# Look what followed me home today



## truckin23 (Mar 5, 2013)

*Look what followed me home today Clausing 8520*

I saw this ad on CL Saturday morning while I was having my coffee .
Milling Machine (redwood city) 3/01/2013
A UNITED Machine Tools Company milling machine. These are made in the USA and were very good quality. This one is pretty old and we just don't have room for it anymore. It was undergoing a rebuild so it is partially dissembled. It needs new bearings, and it is missing one piece. Email if interested. 
It turned out to be a Clausing 8520 with MT2 collets and original 3/4 hp 3 phase motor
So I emailed not expecting an answer back since it was posted Friday
next thing I know he call I ask what are you looking to get for it and he said he figured it was worth $50.00 in scrap I told him to delete  the ad I'll take it . I gave him a 50 and they loaded it with a forklift
for me it needs bearings and the X axis gib .
I plan to clean it up and use it 50 bucks


----------



## eac67gt (Mar 5, 2013)

Great find!

Why can't I find stuff like that 


Have a great day!

Ed


----------



## Tamper84 (Mar 5, 2013)

Ill double your money!!!! :rofl: Seriously sweet score!!! One of these days, one of these days...

Chris


----------



## PurpLev (Mar 5, 2013)

NICE SCORE!


----------



## stevecmo (Mar 5, 2013)

All I can say is WOW!


----------



## cvz6977 (Mar 5, 2013)

Great find...congrats.


----------



## Buickgsman (Mar 5, 2013)

Wow thats fantastic!  I've never seen one but I think that or a similiar model would be a good replacement for my Jet 15" mill.  I'll be on the lookout!  Thanks for getting me hooked on another piece of equipment!   

Congrats on your find!


----------



## Terrywerm (Mar 5, 2013)

Wow, you stole it!!!    I wish I could have gotten mine for that price.  Great find!


----------



## Clausing (Mar 5, 2013)

Sweet!

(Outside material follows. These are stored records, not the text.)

-- ==== Sys2Proof/Machine/Port.lean ====
section
/-! DEFINITION. The management port (R507 to R512) and the test access port (R513). -/

namespace Sys2Proof.Machine

/-! ## Addresses (R508) -/

def staticAddress : Nat := 0x3A
/-- The broadcast address of I3C. -/
def broadcastAddress : Nat := 0x7E

/-- The port lives in the always-on domain of the Q half (R508). -/
def State.portLives (s : State) : Bool := s.q.boot ≠ .off

/-- Is the target addressed: at its dynamic address, or at the static one while it has none? -/
def State.addressed (s : State) (address : Nat) : Bool :=
  s.portLives && address = s.dynamicAddress.getD staticAddress

/-- Is a CCC for the target: broadcast or direct? -/
def State.called (s : State) (address : Nat) : Bool := s.portLives && (address = broadcastAddress || s.addressed address)

/-- Bytes that a read returns, at most the maximum read length, and no NACK. -/
def State.answer (s : State) (bs : List Nat) : State := { s with portOut := bs.take s.maxRead, portNack := false }

/-- A transaction is NACKed on its first data byte (R509). -/
def State.nackPort (s : State) : State := { s with portOut := [], portNack := true }

/-! ## STATUS (R510) -/

/-- Q_STATE and K_STATE. -/
def bootCode : Boot → Nat
  | .off => 0
  | .alwaysOn => 1
  | .rom => 2
  | .loader => 3
  | .firmware => 4
  | .training => 5
  | .ready => 6
  | .recovery => 7
  | .identityFailed => 8
  | .trainingFailed => 9

/-- Q_STEP and K_STEP; which of HBM training and calibration runs before the first link trains is left open. -/
def State.stepCode (s : State) (x : HalfState) : Nat :=
  if x.boot ≠ .training then 0 else if x.step ≤ 1 then 1 + s.fresh 0 % 2 else x.step

/-- The status record (R510). -/
def State.statusRecord (s : State) : Nat :=
  let r := s.half s.recovHalf
  place (bootCode s.q.boot) 0 4 + place (bootCode s.k.boot) 4 4 + place (s.stepCode s.q) 8 3 + place (s.stepCode s.k) 12 3
  + place (if s.pgood then 1 else 0) 16 1 + place (if s.alert then 1 else 0) 17 1 + place (if s.tripped then 1 else 0) 18 1
  + place s.railFail 19 3 + place s.q.bootSel 22 2 + place (max s.q.tjMax s.k.tjMax) 24 8
  + place (s.q.millivolts / 10) 32 16 + place ((s.q.milliamps + s.k.milliamps) / 10) 48 16
  + place (bits (s.q.cell .q (hubKey bFCL 1)) 24 11) 64 11 + place (bits (s.k.cell .k (hubKey bFCL 1)) 24 11) 75 11
  + place r.recovBytes 88 32 + place r.recovResult 120 4 + place (if r.recovResult = 4 then r.recovStep else 0) 124 4
  + place s.q.count 128 64

/-- MGMT_STATUS: the status record; the first one after a power-on clears TRIPPED (R509, R510). -/
def execMgmtStatus (address : Nat) (s : State) : Host.Outcome State Fault Refusal :=
  .next (if s.addressed address then
      { s.answer (bytesOf 32 s.statusRecord) with tripped := false, drawnFree := s.drawnFree + 1 }
    else s)

/-! ## PACKET and REPLY (R511) -/

/-- Does a half take packets: FIRMWARE, TRAINING or READY (R509)? -/
def HalfState.takesPackets (x : HalfState) : Bool := x.running

/-- The half that a partition byte names. -/
def partOf (n : Nat) : Option Half := if n = 0 then some .q else if n = 1 then some .k else none

/-- A held packet goes into the management ring when its slots are free (R511). -/
def State.enqueuePacket (s : State) (h : Half) : State :=
  let x := s.half h
  match x.mgmtHeld with
  | none => s
  | some bs =>
    let r := x.mgmt
    let n := bs.length / 64
    if r.slots < ringGap r.slots r.cmdHead r.cmdTail + n then s else
    (s.writeSlots h r (r.cmdTail % r.slots) (chunks 64 bs)).1.modHalf h fun y =>
      { y with
        mgmt := { r with cmdTail := (r.cmdTail + n) % (2 * r.slots) }, mgmtHeld := none, mgmtOutstanding := some (r.cmdTail % r.slots) }

/-- MGMT_PACKET: partition byte and a command packet; one may be outstanding for each half (R509, R511). -/
def execMgmtPacket (address : Nat) (packet : List Nat) (s : State) : Host.Outcome State Fault Refusal :=
  .next (if !s.addressed address then s else
    match packet with
    | [] => s.nackPort
    | part :: bs =>
      match partOf part with
      | none => s.nackPort
      | some h =>
        let x := s.half h
        if bs.length < 64 || bs.length ≠ 64 * (1 + pkUnits (numOf (bs.take 64))) || s.maxWrite < 2 + bs.length || !x.takesPackets
            || x.mgmtHeld.isSome || x.mgmtOutstanding.isSome then s.nackPort
        else ((s.answer []).modHalf h fun y => { y with mgmtHeld := some bs }).enqueuePacket h)

/-- MGMT_PACKET_ENQUEUE: a held packet is written once slots are free (R511). -/
def execMgmtPacketEnqueue (h : Half) (s : State) : Host.Outcome State Fault Refusal :=
  .next (if (s.half h).takesPackets then s.enqueuePacket h else s)

/-- MGMT_REPLY: the last completed packet's reply and payload (R509, R511). -/
def execMgmtReply (address part : Nat) (s : State) : Host.Outcome State Fault Refusal :=
  .next (if !s.addressed address then s else
    match partOf part with
    | none => s.nackPort
    | some h =>
      match (s.half h).mgmtLast with
      | some bs => if (s.half h).takesPackets then s.answer bs else s.nackPort
      | none => s.nackPort)

/-- MGMT_RECOVERY: 1 to 4,096 image bytes at the next offset (R509, R512). -/
def execMgmtRecovery (address part offset : Nat) (bytes : List Nat) (s : State) : Host.Outcome State Fault Refusal :=
  .next (if !s.addressed address then s else
    match partOf part with
    | none => s.nackPort
    | some h =>
      let x := s.half h
      if bytes.isEmpty || 4096 < bytes.length || s.maxWrite < 6 + bytes.length || !x.takesImage offset then s.nackPort else
      match x.takeImage h bytes with
      | some y => { (s.answer []).setHalf h y with recovHalf := h }
      | none => s.nackPort)

/-! ## Common command codes (R508) -/

/-- RSTDAA: the dynamic address is gone. -/
def execRstdaa (address : Nat) (s : State) : Host.Outcome State Fault Refusal :=
  .next (if s.called address then { s with dynamicAddress := none } else s)

/-- SETDASA: a dynamic address for the target at the static address. -/
def execSetdasa (address dynamic : Nat) (s : State) : Host.Outcome State Fault Refusal :=
  .next (if s.portLives && address = staticAddress && s.dynamicAddress.isNone then { s with dynamicAddress := some dynamic } else s)

/-- SETAASA: the static address becomes the dynamic one. -/
def execSetaasa (s : State) : Host.Outcome State Fault Refusal :=
  .next (if s.portLives && s.dynamicAddress.isNone then { s with dynamicAddress := some staticAddress } else s)

/-- ENEC enables the in-band interrupt. -/
def execEnec (address : Nat) (s : State) : Host.Outcome State Fault Refusal :=
  .next (if s.called address then { s with ibiEnabled := true } else s)

/-- DISEC disables it. -/
def execDisec (address : Nat) (s : State) : Host.Outcome State Fault Refusal :=
  .next (if s.called address then { s with ibiEnabled := false } else s)

/-- Two bytes, the high one first, as I3C sends lengths and status. -/
def twoBytes (n : Nat) : List Nat := [n / 256 % 256, n % 256]

/-- GETSTATUS; the spec gives it no value. -/
def execGetstatus (address : Nat) (s : State) : Host.Outcome State Fault Refusal :=
  .next (if s.addressed address then
      ({ s with drawnFree := s.drawnFree + 1 } : State).answer (twoBytes (Config.i3cStatus s.drawnFree).toNat)
    else s)

/-- GETBCR; the spec gives it no value. -/
def execGetbcr (address : Nat) (s : State) : Host.Outcome State Fault Refusal :=
  .next (if s.addressed address then s.answer [Config.i3cBcr.toNat] else s)

/-- GETDCR; the spec gives it no value. -/
def execGetdcr (address : Nat) (s : State) : Host.Outcome State Fault Refusal :=
  .next (if s.addressed address then s.answer [Config.i3cDcr.toNat] else s)

/-- GETMWL: the maximum write length. -/
def execGetmwl (address : Nat) (s : State) : Host.Outcome State Fault Refusal :=
  .next (if s.addressed address then s.answer (twoBytes s.maxWrite) else s)

/-- GETMRL: the maximum read length. -/
def execGetmrl (address : Nat) (s : State) : Host.Outcome State Fault Refusal :=
  .next (if s.addressed address then s.answer (twoBytes s.maxRead) else s)

/-- SETMWL may lower the maximum write length. -/
def execSetmwl (address length : Nat) (s : State) : Host.Outcome State Fault Refusal :=
  .next (if s.called address && length ≤ 4162 then { s with maxWrite := length } else s)

/-- SETMRL may lower the maximum read length. -/
def execSetmrl (address length : Nat) (s : State) : Host.Outcome State Fault Refusal :=
  .next (if s.called address && length ≤ 4162 then { s with maxRead := length } else s)

/-- RSTACT is accepted with the no-reset action, 0, and NACKed with any other; it changes nothing. -/
def execRstact (address action : Nat) (s : State) : Host.Outcome State Fault Refusal :=
  .next (if !s.called address then s else if action = 0 then s.answer [] else s.nackPort)

/-! ## The test access port (R513) -/

/-- IDCODE. -/
def tapId : Nat := 0x12460147

/-- Instructions in the order of R513: 0 BYPASS, 1 IDCODE, 2 SAMPLE/PRELOAD, 3 EXTEST, 4 CLAMP, 5 HIGHZ. What selects a register
shows it in `tapOut`; the bypass register captures 0. -/
def State.tap (s : State) (instruction out : Nat) : State := { s with tapInstruction := instruction, tapOut := out }

/-- An instruction that drives pins acts as BYPASS unless MOD_RESET_N is held low. -/
def State.tapDrive (s : State) (instruction : Nat) : State :=
  if !s.portLives then s else if s.modReset then s.tap instruction (if instruction = 3 then s.boundary else 0) else s.tap 0 0

/-- TAP_RESET: a low TRST_N resets the TAP, which selects IDCODE (IEEE 1149.1), and has no other effect. -/
def execTapReset (s : State) : Host.Outcome State Fault Refusal :=
  .next (if s.portLives then s.tap 1 tapId else s)

def execBypass (s : State) : Host.Outcome State Fault Refusal := .next (if s.portLives then s.tap 0 0 else s)

def execIdcode (s : State) : Host.Outcome State Fault Refusal := .next (if s.portLives then s.tap 1 tapId else s)

/-- SAMPLE_PRELOAD: the boundary-scan register captures the sideband pins, in an order the spec does not give, and takes a new value. -/
def execSamplePreload (preload : Nat) (s : State) : Host.Outcome State Fault Refusal :=
  .next (if s.portLives then
      { s.tap 2 (s.fresh 0) with boundary := preload, drawnFree := s.drawnFree + 1 }
    else s)

def execExtest (s : State) : Host.Outcome State Fault Refusal := .next (s.tapDrive 3)

def execClamp (s : State) : Host.Outcome State Fault Refusal := .next (s.tapDrive 4)

def execHighz (s : State) : Host.Outcome State Fault Refusal := .next (s.tapDrive 5)

end Sys2Proof.Machine
end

What a deal, and what a piece of great equipment. 

More pics when you get it together and working..please.

Clausing
:whistle:


----------



## truckin23 (Mar 6, 2013)

Thanks everyone for the great comments I started tearing it down yesterday to see what's missing and a few more pieces than originally told to me  ( maybe I should call him and ask for 25.00 back ) just kidding 
sent an email to Clausing to see what they have in stock and I'll go from there


----------



## truckin23 (Mar 7, 2013)

Absolutely I'll post pics along the way thru the tear down and up to the making of chips picked up my bearings today and belts . Took the  the original Howell 3/4 hp motor to work with me because we have 3 ph power  there  wired it up plugged it in walla ran so quiet and didn't vibrate or move even sitting on a steel welding bench .


----------